- Directed by: Hisham Zaman
- Written by: Hisham Zaman
- Produced by: Gudny Hummelvoll
- Starring: Broa Rasol, Serdar Ahmad Saleh
- Music by: Øistein Boassen
- Release date: 2005;
- Running time: 15 minutes
- Languages: Kurdish, Norwegian

= Bawke =

Bawke is a 2005 short film directed by Hisham Zaman and produced in Norway.

==Plot==
Two Kurdish refugees from Iraq, a father and son, approach their goal after being on the run for a long time. After arrival, both father and son are apprehended by the police and taken into a refugee camp. About to be deported and in order for his son to have any chance of staying, the father decides to leave his son behind in the new country.
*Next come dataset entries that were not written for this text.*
/-- A commit of S2. R3: F27 and F28 act where a new sense turns their readings. R20: the freshness limit. R30: the
present budget. R32: the storm level and its hysteresis. R46: the storm allowance. R53: the start and stop levels. -/
def State.CommitsStation (s t : State) : Prop :=
  let p := s.plant
  let q := t.plant
  let well := p.levels.channels.get 0
  q.clock = p.clock ∧ q.levels = p.levels ∧ q.weirs = p.weirs ∧
  (p.withinBudget → (∀ n, (p.claim (pumpHolder n)).status = .held → (p.pump n).state.inMotion = true) →
    q.withinBudget) ∧
  (p.mode.supply = supplyOf p.onGenerator → q.mode.supply = supplyOf q.onGenerator) ∧
  (p.lowLowActive = false → q.lowLowActive = true →
    q.desired = 0 ∧ ∀ n, (q.pump n).state.inMotion = false ∧ q.demand n = false) ∧
  (p.Lawful → p.onGenerator = q.onGenerator → q.budget ≠ p.budget → q.budget < p.heldUnits →
    q.mode.loadShed = true ∧ (q.alarms.points.get 34).condition = true) ∧
  (∀ left, p.mode.freshTimer = .running left →
    let elapsed := p.mode.freshLimit - left
    (q.freshnessLimit = p.mode.freshLimit →
      q.mode.freshTimer = .running left ∧ q.mode.fresh = p.mode.fresh) ∧
    (q.freshnessLimit ≠ p.mode.freshLimit → elapsed < q.freshnessLimit →
      q.mode.freshTimer = .running (q.freshnessLimit - elapsed) ∧ q.mode.freshLimit = q.freshnessLimit ∧
      q.mode.fresh = p.mode.fresh) ∧
    (q.freshnessLimit ≠ p.mode.freshLimit → q.freshnessLimit ≤ elapsed →
      q.mode.freshTimer = .stopped ∧ q.mode.fresh = false ∧
      (p.mode.mode = .auto → q.mode.mode = .localControl ∧ q.mode.cause = .lapse))) ∧
  (q.stormLevel ≠ p.stormLevel ∨ q.stormHysteresis ≠ p.stormHysteresis →
    q.mode.wetWell = match well.state, well.value with
      | .good, some v =>
        if q.stormLevel ≤ v then true
        else if v < q.stormLevel - q.stormHysteresis then false
        else p.mode.wetWell
      | _, _ => p.mode.wetWell) ∧
  (q.stormLevel = p.stormLevel → q.stormHysteresis = p.stormHysteresis → q.mode.wetWell = p.mode.wetWell) ∧
  (q.mode.wetWell ≠ p.mode.wetWell →
    q.mode.storm = (q.mode.wetWell || q.mode.overflow || q.mode.floatHigh) ∧
      (q.alarms.points.get 30).condition = q.mode.wetWell) ∧
  (q.startLevels ≠ p.startLevels ∨ q.stopLevels ≠ p.stopLevels →
    q.desired = if q.lowLowActive then 0 else if q.floatHighActive then q.presentCount
      else match well.state, well.value with
        | .good, some v => min (max p.desired (q.startLevels.countP (fun x => x ≤ v)))
            (q.stopLevels.countP (fun x => x ≤ v))
        | _, _ => p.desired) ∧
  (p.Calm → (∀ l, q.active l = p.active l) → p.heldUnits ≤ q.budget → p.mode.mode = .auto → q.mode.mode = .auto →
    ∀ n, q.pump n = { p.pump n with
      history := if q.stormAllowance = p.stormAllowance then (p.pump n).history else s.trimmedHistory t n })

/-- R76: a commit of S3, rake by rake; with nothing waiting and no storm standing nothing else happens in the event. A
claim given up holds 0 units (log 60). -/
def State.CommitsScreens (s t : State) : Prop :=
  let p := s.plant
  let q := t.plant
  (∀ n : Fin 2,
    (p.rakePresent n = true → q.rakePresent n = false →
      q.rake n = { p.rake n with
        state := .absent, cycle := .stopped, reverse := .stopped, interval := .stopped, hold := .stopped
        held := false, blinded := false } ∧
      q.claim (rakeHolder n) = { status := .none, units := 0 } ∧
      (q.alarms.points.get (jamPoint n)).condition = false ∧
      (q.alarms.points.get (blindedPoint n)).condition = false ∧
      (q.alarms.points.get (heldPoint n)).condition = false ∧
      ((p.rake n).state = .raking ∨ (p.rake n).state = .reversing ∨ (p.rake n).state = .suspended →
        s.Logs t { source := srcScreen n, kind := 0x31, urgent := false
                   detail := detail1 2 ++ detail2 (p.rake n).attempts ++ detail4 (p.cycleDuration n) })) ∧
    (p.rakePresent n = false → q.rakePresent n = true →
      (p.screenOosSet n = true → (p.claim (rakeHolder n)).status = .none →
        q.rake n = { p.rake n with state := .outOfService }) ∧
      (p.screenOosSet n = false → p.Calm → q.rake n = { p.rake n with
        state := .idle, cycle := .stopped, reverse := .stopped, hold := .stopped, held := false
        interval := if q.intervalTime n = 0 then .stopped else .running (q.intervalTime n) })) ∧
    (p.rakePresent n = q.rakePresent n → p.Calm → q.rake n = p.rake n)) ∧
  (p.Calm → q = { p with
    sections := q.sections, claims := q.claims, rakes := q.rakes, alarms := q.alarms, lines := q.lines })

/-- R93, R89: a commit of S4, weir by weir. -/
def State.CommitsWeirs (s t : State) : Prop :=
  let p := s.plant
  let q := t.plant
  q.clock = p.clock ∧ q.levels = p.levels ∧
  (∀ n : Fin 3,
    let w := p.weir n
    let gone : Weir := { w with
      state := .normal, startConfirm := .stopped, endConfirm := .stopped, faultHold := false, resume := false }
    (p.weirPresent n = true → q.weirPresent n = false →
      (w.openRecord = none → q.weir n = gone) ∧
      ∀ r, w.openRecord = some r →
        q.weir n = { gone with
          openRecord := none, litres := 0
          lastClosed := some { r with
            duration := some (p.clock.uptime - r.startUptime), endTime := some p.clock.station } } ∧
        (q.alarms.points.get (overflowPoint n)).condition = false ∧
        s.Logs t { source := srcWeir n, kind := 0x41, urgent := false
                   detail := detail1 r.flags.code ++ detail4 r.startTime.toNat ++
                     detail4 (p.clock.uptime - r.startUptime).toNat ++ detail2 r.peak ++ detail4 r.peakTime.toNat ++
                     detail3 (volumeCode r.volume) }) ∧
    (p.weirPresent n = false → q.weirPresent n = true → q.weir n = { w with state := .normal, resume := false }) ∧
    (p.weirPresent n = q.weirPresent n → q.weir n = if p.crest n = q.crest n then w
      else { w with openRecord := w.openRecord.map (fun r =>
        { r with flags := { r.flags with curveChanged := true } }) })) ∧
  (p.Calm → (∀ n, p.weirPresent n = true → q.weirPresent n = false → (p.weir n).openRecord = none) →
    q = { p with sections := q.sections, weirs := q.weirs, alarms := q.alarms, lines := q.lines })

/-- R145: what the commit of section `sec` with these words does beside its entry and the section itself. R89: S5 flags
the open records. R104: S6 moves no point, and page 13 is marked. R158: S7 is in force at once on a quiet line, page 14
marked, and else pending. -/
def State.CommitTakesEffect (s t : State) (sec : Fin 9) (words : List Word) : Prop :=
  (sec ≠ 7 → t.link = s.link) ∧
  (sec = 0 ∨ sec = 6 ∨ sec = 7 ∨ sec = 8 → s.CommitsOnly t) ∧
  (sec = 1 → s.CommitsPumps t) ∧ (sec = 2 → s.CommitsStation t) ∧ (sec = 3 → s.CommitsScreens t) ∧
  (sec = 4 → s.CommitsWeirs t) ∧
  (sec = 5 →
    t.plant = { s.plant with
      sections := t.plant.sections, weirs := t.plant.weirs, alarms := t.plant.alarms, lines := t.plant.lines } ∧
    ∀ n, t.plant.weir n = { s.plant.weir n with
      openRecord := (s.plant.weir n).openRecord.map (fun r =>
        { r with flags := { r.flags with curveChanged := true } }) }) ∧
  (sec = 6 → t.deposits.dirty.get 13 = true ∧ t.plant.alarms.identity = t.plant.identityNow ∧
    t.plant.alarms.aline = t.plant.alineNow ∧ t.plant.alarms.demand = t.plant.demandNow) ∧
  (sec = 7 →
    (s.link.tx = .idle → s.link.rx.state = .hunt →
      t.link = { s.link with s7 := words, pendingS7 := none } ∧ t.deposits.dirty.get 14 = true) ∧
    (s.link.tx ≠ .idle ∨ s.link.rx.state ≠ .hunt → t.link = { s.link with pendingS7 := some words }))

/-! The status pages (12.3); word 0 of `ws` is the generation count. -/

/-- Word `k` holds these fields (value, lowest bit, width), and 0 in every other bit (R172). -/
def wordHolds (ws : List Word) (k : Nat) (fields : List (Nat × Nat × Nat)) : Prop :=
  ws.getD k 0 = BitVec.ofNat 16 ((fields.map (fun f => f.1 % 2 ^ f.2.2 * 2 ^ f.2.1)).sum)

/-- Words `k` and `k + 1` hold this 32-bit value, the low word first. -/
def pairHolds (ws : List Word) (k v : Nat) : Prop :=
  wordHolds ws k [(v, 0, 16)] ∧ wordHolds ws (k + 1) [(v / 65536, 0, 16)]

/-- The words from `k` on to the check word are 0 (R172). -/
def zeroFrom (ws : List Word) (k : Nat) : Prop := ∀ j, j < 31 → k ≤ j → ws.getD j 0 = 0

/-- R172: a 32-bit time, or its absence. -/
def timeOr (t : Option Time) : Nat := (t.map BitVec.toNat).getD 0xFFFFFFFF

/-- R172: 24 bits of volume, or its absence. -/
def volumeOr (v : Option Nat) : Nat := v.getD 0xFFFFFF

/-- Page 0, station. With no refusal, no open transaction or no result its fields hold 0 (the model's choice, log 63). -/
def State.ShowsStation (s : State) (ws : List Word) : Prop :=
  let p := s.plant
  let m := p.mode
  let part (i : Fin 9) : List (Nat × Nat × Nat) :=
    let x := p.sections.get i
    [([SettingsSource.stored, .trial, .default].idxOf x.source, 4 * (i.val % 4), 2),
     (bit x.storedDiffers, 4 * (i.val % 4) + 2, 1), (bit x.pendingReset, 4 * (i.val % 4) + 3, 1)]
  pairHolds ws 1 p.clock.station.toNat ∧ pairHolds ws 3 p.clock.uptime.toNat ∧
  wordHolds ws 5
    [(bit p.clock.clockSet, 0, 1), (bit m.fresh, 1, 1), (bit (m.supply == .generator), 2, 1), (bit m.storm, 3, 1),
     (bit m.wetWell, 4, 1), (bit m.overflow, 5, 1), (bit m.floatHigh, 6, 1), (bit s.settings.freeze, 7, 1)] ∧
  wordHolds ws 6
    [((p.shadow.get 0).toNat % 4, 0, 2), ([Mode.load, .auto, .localControl].idxOf m.mode, 4, 2),
     ([ModeCause.none, .start, .lapse, .upstream, .commanded].idxOf m.cause, 8, 3)] ∧
  wordHolds ws 7 [(m.freshTimer.left, 0, 6), (p.corr.length, 8, 6)] ∧
  wordHolds ws 8 [(p.budget, 0, 6), (p.heldUnits, 8, 6)] ∧
  (∀ k : Fin 4,
    let low := p.claim ⟨2 * k.val, by omega⟩
    let high := p.claim ⟨2 * k.val + 1, by omega⟩
    wordHolds ws (9 + k.val)
      [([ClaimStatus.none, .waiting, .held].idxOf low.status, 0, 2), (low.units, 4, 4),
       ([ClaimStatus.none, .waiting, .held].idxOf high.status, 8, 2), (high.units, 12, 4)]) ∧
  wordHolds ws 13 [(s.refusals.count, 0, 16)] ∧ wordHolds ws 14 [(s.refusals.repeats, 0, 16)] ∧
  (s.refusals.last = none →
    ws.getD 15 0 = 0 ∧ ws.getD 16 0 = 0 ∧ ws.getD 17 0 = 0 ∧ pairHolds ws 18 0xFFFFFFFF) ∧
  (∀ r, s.refusals.last = some r →
    wordHolds ws 15 [(r.address, 0, 16)] ∧
    wordHolds ws 16
      [(r.address / 65536, 0, 8), ([Lanes.word, .low, .high].idxOf r.lanes + 1, 8, 2), (r.cause.code, 11, 5)] ∧
    ws.getD 17 0 = r.data ∧ pairHolds ws 18 r.time.toNat) ∧
  (s.refusals.logged = none → ws.getD 20 0 = 0 ∧ ws.getD 21 0 = 0 ∧ pairHolds ws 22 0xFFFFFFFF) ∧
  (∀ r, s.refusals.logged = some r →
    wordHolds ws 20 [(r.address, 0, 16)] ∧ wordHolds ws 21 [(r.address / 65536, 0, 8), (r.cause.code, 11, 5)] ∧
    pairHolds ws 22 r.uptime.toNat) ∧
  wordHolds ws 24 (part 0 ++ part 1 ++ part 2 ++ part 3) ∧ wordHolds ws 25 (part 4 ++ part 5 ++ part 6 ++ part 7) ∧
  wordHolds ws 26 (part 8) ∧
  wordHolds ws 27 [(s.settings.lock.toNat, 0, 9)] ∧
  (s.settings.txn = none → ws.getD 28 0 = 0) ∧
  (∀ x, s.settings.txn = some x → wordHolds ws 28
    [(x.received, 0, 9), (x.sec.val, 9, 4), (bit (x.range == .trial), 13, 1), (1, 14, 1)]) ∧
  (s.settings.last = none → ws.getD 29 0 = 0) ∧
  (∀ x, s.settings.last = some x → wordHolds ws 29
    [(x.sec.val, 0, 4), (bit (x.range == .trial), 4, 1),
     ([SettingsResult.commit, .orderBroken, .timeout, .upstream, .check, .content].idxOf x.result + 1, 5, 3)]) ∧
  zeroFrom ws 30

/-- Page 1, levels and field lines. -/
def State.ShowsLevels (s : State) (ws : List Word) : Prop :=
  let p := s.plant
  (∀ c : Fin 8,
    let x := p.levels.channels.get c
    wordHolds ws (1 + c.val) [(x.value.getD 0xFFFF, 0, 16)] ∧
    (x.state = .good → wordHolds ws (9 + c.val) [(bit x.stale, 3, 1), (x.goodCount, 4, 3)]) ∧
    ∀ cause, x.state = .fault cause → wordHolds ws (9 + c.val)
      [(1, 0, 1), ([FaultCause.start, .converter, .badSample].idxOf cause, 1, 2), (bit x.stale, 3, 1),
       (x.goodCount, 4, 3)]) ∧
  wordHolds ws 17 [(p.levels.failCount, 0, 16)] ∧
  (∀ k, k < 32 →
    let bitOf (word : Nat) := (ws.getD (word + k / 16) 0).getLsbD (k % 16)
    (∀ l : Fin 30, l.val = k → 6 ≤ k ∧ k ≤ 17 ∨ 22 ≤ k ∧ k ≤ 28 →
      bitOf 18 = (p.lines.raw.get l == .closed) ∧ bitOf 20 = (p.lines.debounced.get l == .closed) ∧
        bitOf 22 = false) ∧
    (∀ n : Fin 6, n.val = k → bitOf 22 = ((p.pump n).state == .starting || (p.pump n).state == .running)) ∧
    (∀ n : Fin 2, 18 + n.val = k → bitOf 22 = ((p.rake n).state == .raking)) ∧
    (∀ n : Fin 2, 20 + n.val = k → bitOf 22 = ((p.rake n).state == .reversing)) ∧
    (k = 29 → bitOf 22 = p.lines.beaconOn) ∧ (29 < k → bitOf 22 = false) ∧
    (k < 6 ∨ 18 ≤ k ∧ k < 22 ∨ 29 ≤ k → bitOf 18 = false ∧ bitOf 20 = false)) ∧
  zeroFrom ws 24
The son desperately tries to catch up with him, but when a policeman ask if he knows the kid, his answer is no.

==Awards==
1. Best Short Film (Årets kortfilm), Amanda Awards, Norway, 2005.
2. Prix UIP Grimstad (European Short Film), Norwegian Short Film Festival, 2005.
3. BAFTA/LA Award for Excellence, Aspen Shortsfest, Colorado, 2005.
4. Youth Jury Award, Clermont-Ferrand International Short Film Festival, 2006.
5. Youth Award, San Sebastián Human Rights Film Festival, 2006.
6. Best Live-Action Short, Toronto Worldwide Short Film Festival, 2006.